> Exercise:
Could you print all of the data below again, exactly?

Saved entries
========================================================================

theorem State.rejectGath_control (s : State) (st : Stn) (g : Gath) : (State.rejectGath s st g).control = s.control := by
  unfold State.rejectGath
  (repeat' split) <;> first
    | with_reducible rfl
    | (simp only [State.modStn_control, State.closureFailed_control, State.settle_control, State.writeFault_control,
      control_upd, foldl_control, State.modPort_control_upd, State.eachPort_control_upd,
      apply_ite State.control, ite_self, implies_true]; done)
    | (simp only [State.modStn_control, State.closureFailed_control, State.settle_control, State.writeFault_control,
      control_upd, foldl_control, State.modPort_control_upd, State.eachPort_control_upd,
      apply_ite State.control, ite_self, implies_true]
       (repeat' split) <;> first | with_reducible rfl | simp only [State.modStn_control, State.closureFailed_control, State.settle_control, State.writeFault_control,
      control_upd, foldl_control, State.modPort_control_upd, State.eachPort_control_upd,
      apply_ite State.control, ite_self, implies_true])

theorem State.acceptance_control (s : State) (st : Stn) (gnum : Nat) : (State.acceptance s st gnum).control = s.control := by
  unfold State.acceptance
  (repeat' split) <;> first
    | with_reducible rfl
    | (simp only [State.acceptGath_control, State.rejectGath_control, control_upd, foldl_control,
      State.modPort_control_upd, State.eachPort_control_upd, apply_ite State.control, ite_self,
      implies_true]; done)
    | (simp only [State.acceptGath_control, State.rejectGath_control, control_upd, foldl_control,
      State.modPort_control_upd, State.eachPort_control_upd, apply_ite State.control, ite_self,
      implies_true]
       (repeat' split) <;> first | with_reducible rfl | simp only [State.acceptGath_control, State.rejectGath_control, control_upd, foldl_control,
      State.modPort_control_upd, State.eachPort_control_upd, apply_ite State.control, ite_self,
      implies_true])

theorem State.count_control (s : State) (st : Stn) (track : Nat) (kinds : List Nat) :
    (State.count s st track kinds).control = s.control := by
  unfold State.count
  rfl

theorem State.readOver_control (s : State) (st : Stn) (ord num : Nat) :
    (State.readOver s st ord num).control = s.control := by
  simp only [State.readOver, State.modStn_control, State.controlledStop_control, control_upd, foldl_control,
      State.modPort_control_upd, State.eachPort_control_upd, apply_ite State.control, ite_self,
      implies_true]

theorem State.tailRead_control (s : State) (st : Stn) (p : RxPos) (low i : Nat) :
    (State.tailRead s st p low i).control = s.control := by
  simp only [State.tailRead, State.modStn_control, control_upd, foldl_control, State.modPort_control_upd,
      State.eachPort_control_upd, apply_ite State.control, ite_self, implies_true]

theorem State.gathRow_control (s : State) (st : Stn) (p : RxPos) (gnum : Nat) (kind : GKind) (i : Nat) (t : Track) (syms : List Nat) (r : RRow) :
    (State.gathRow s st p gnum kind i t syms r).control = s.control := by
  simp only [State.gathRow, State.modStn_control, State.readOver_control, control_upd, foldl_control,
      State.modPort_control_upd, State.eachPort_control_upd, apply_ite State.control, ite_self,
      implies_true]

theorem State.recallRow_control (s : State) (st : Stn) (p : RxPos) (t : Track) (syms : List Nat) (load : Nat) (id : Option RowId) :
    (State.recallRow s st p t syms load id).control = s.control := by
  unfold State.recallRow
  (repeat' split) <;> simp only [State.modStn_control, State.raise_control, State.tailRead_control, State.gathRow_control,
      control_upd, foldl_control, State.modPort_control_upd, State.eachPort_control_upd,
      apply_ite State.control, ite_self, implies_true]

theorem State.tailOver_control (s : State) (st : Stn) : (State.tailOver s st).control = s.control := by
  simp only [State.tailOver, State.modStn_control, State.controlledStop_control, control_upd, foldl_control,
      State.modPort_control_upd, State.eachPort_control_upd, apply_ite State.control, ite_self,
      implies_true]

theorem State.rowDone_control (s : State) (st : Stn) (pos : Nat) (t : Track) (o : RowOut) (rung : Nat) :
    (State.rowDone s st pos t o rung).control = s.control := by
  unfold State.rowDone
  (repeat' split) <;> first
    | with_reducible rfl
    | (simp only [State.modStn_control, State.trace_control, State.grade_control, State.count_control,
      State.recallRow_control, State.tailOver_control, control_upd, foldl_control,
      State.modPort_control_upd, State.eachPort_control_upd, apply_ite State.control, ite_self,
      implies_true]; done)
    | (simp only [State.modStn_control, State.trace_control, State.grade_control, State.count_control,
      State.recallRow_control, State.tailOver_control, control_upd, foldl_control,
      State.modPort_control_upd, State.eachPort_control_upd, apply_ite State.control, ite_self,
      implies_true]
       (repeat' split) <;> first | with_reducible rfl | simp only [State.modStn_control, State.trace_control, State.grade_control, State.count_control,
      State.recallRow_control, State.tailOver_control, control_upd, foldl_control,
      State.modPort_control_upd, State.eachPort_control_upd, apply_ite State.control, ite_self,
      implies_true])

========================================================================

> Expected answer:
theorem State.rejectGath_control (s : State) (st : Stn) (g : Gath) : (State.rejectGath s st g).control = s.control := by
  unfold State.rejectGath
  (repeat' split) <;> first
    | with_reducible rfl
    | (simp only [State.modStn_control, State.closureFailed_control, State.settle_control, State.writeFault_control,
      control_upd, foldl_control, State.modPort_control_upd, State.eachPort_control_upd,
      apply_ite State.control, ite_self, implies_true]; done)
    | (simp only [State.modStn_control, State.closureFailed_control, State.settle_control, State.writeFault_control,
      control_upd, foldl_control, State.modPort_control_upd, State.eachPort_control_upd,
      apply_ite State.control, ite_self, implies_true]
       (repeat' split) <;> first | with_reducible rfl | simp only [State.modStn_control, State.closureFailed_control, State.settle_control, State.writeFault_control,
      control_upd, foldl_control, State.modPort_control_upd, State.eachPort_control_upd,
      apply_ite State.control, ite_self, implies_true])

theorem State.acceptance_control (s : State) (st : Stn) (gnum : Nat) : (State.acceptance s st gnum).control = s.control := by
  unfold State.acceptance
  (repeat' split) <;> first
    | with_reducible rfl
    | (simp only [State.acceptGath_control, State.rejectGath_control, control_upd, foldl_control,
      State.modPort_control_upd, State.eachPort_control_upd, apply_ite State.control, ite_self,
      implies_true]; done)
    | (simp only [State.acceptGath_control, State.rejectGath_control, control_upd, foldl_control,
      State.modPort_control_upd, State.eachPort_control_upd, apply_ite State.control, ite_self,
      implies_true]
       (repeat' split) <;> first | with_reducible rfl | simp only [State.acceptGath_control, State.rejectGath_control, control_upd, foldl_control,
      State.modPort_control_upd, State.eachPort_control_upd, apply_ite State.control, ite_self,
      implies_true])

theorem State.count_control (s : State) (st : Stn) (track : Nat) (kinds : List Nat) :
    (State.count s st track kinds).control = s.control := by
  unfold State.count
  rfl

theorem State.readOver_control (s : State) (st : Stn) (ord num : Nat) :
    (State.readOver s st ord num).control = s.control := by
  simp only [State.readOver, State.modStn_control, State.controlledStop_control, control_upd, foldl_control,
      State.modPort_control_upd, State.eachPort_control_upd, apply_ite State.control, ite_self,
      implies_true]

theorem State.tailRead_control (s : State) (st : Stn) (p : RxPos) (low i : Nat) :
    (State.tailRead s st p low i).control = s.control := by
  simp only [State.tailRead, State.modStn_control, control_upd, foldl_control, State.modPort_control_upd,
      State.eachPort_control_upd, apply_ite State.control, ite_self, implies_true]

theorem State.gathRow_control (s : State) (st : Stn) (p : RxPos) (gnum : Nat) (kind : GKind) (i : Nat) (t : Track) (syms : List Nat) (r : RRow) :
    (State.gathRow s st p gnum kind i t syms r).control = s.control := by
  simp only [State.gathRow, State.modStn_control, State.readOver_control, control_upd, foldl_control,
      State.modPort_control_upd, State.eachPort_control_upd, apply_ite State.control, ite_self,
      implies_true]

theorem State.recallRow_control (s : State) (st : Stn) (p : RxPos) (t : Track) (syms : List Nat) (load : Nat) (id : Option RowId) :
    (State.recallRow s st p t syms load id).control = s.control := by
  unfold State.recallRow
  (repeat' split) <;> simp only [State.modStn_control, State.raise_control, State.tailRead_control, State.gathRow_control,
      control_upd, foldl_control, State.modPort_control_upd, State.eachPort_control_upd,
      apply_ite State.control, ite_self, implies_true]

theorem State.tailOver_control (s : State) (st : Stn) : (State.tailOver s st).control = s.control := by
  simp only [State.tailOver, State.modStn_control, State.controlledStop_control, control_upd, foldl_control,
      State.modPort_control_upd, State.eachPort_control_upd, apply_ite State.control, ite_self,
      implies_true]

theorem State.rowDone_control (s : State) (st : Stn) (pos : Nat) (t : Track) (o : RowOut) (rung : Nat) :
    (State.rowDone s st pos t o rung).control = s.control := by
  unfold State.rowDone
  (repeat' split) <;> first
    | with_reducible rfl
    | (simp only [State.modStn_control, State.trace_control, State.grade_control, State.count_control,
      State.recallRow_control, State.tailOver_control, control_upd, foldl_control,
      State.modPort_control_upd, State.eachPort_control_upd, apply_ite State.control, ite_self,
      implies_true]; done)
    | (simp only [State.modStn_control, State.trace_control, State.grade_control, State.count_control,
      State.recallRow_control, State.tailOver_control, control_upd, foldl_control,
      State.modPort_control_upd, State.eachPort_control_upd, apply_ite State.control, ite_self,
      implies_true]
       (repeat' split) <;> first | with_reducible rfl | simp only [State.modStn_control, State.trace_control, State.grade_control, State.count_control,
      State.recallRow_control, State.tailOver_control, control_upd, foldl_control,
      State.modPort_control_upd, State.eachPort_control_upd, apply_ite State.control, ite_self,
      implies_true])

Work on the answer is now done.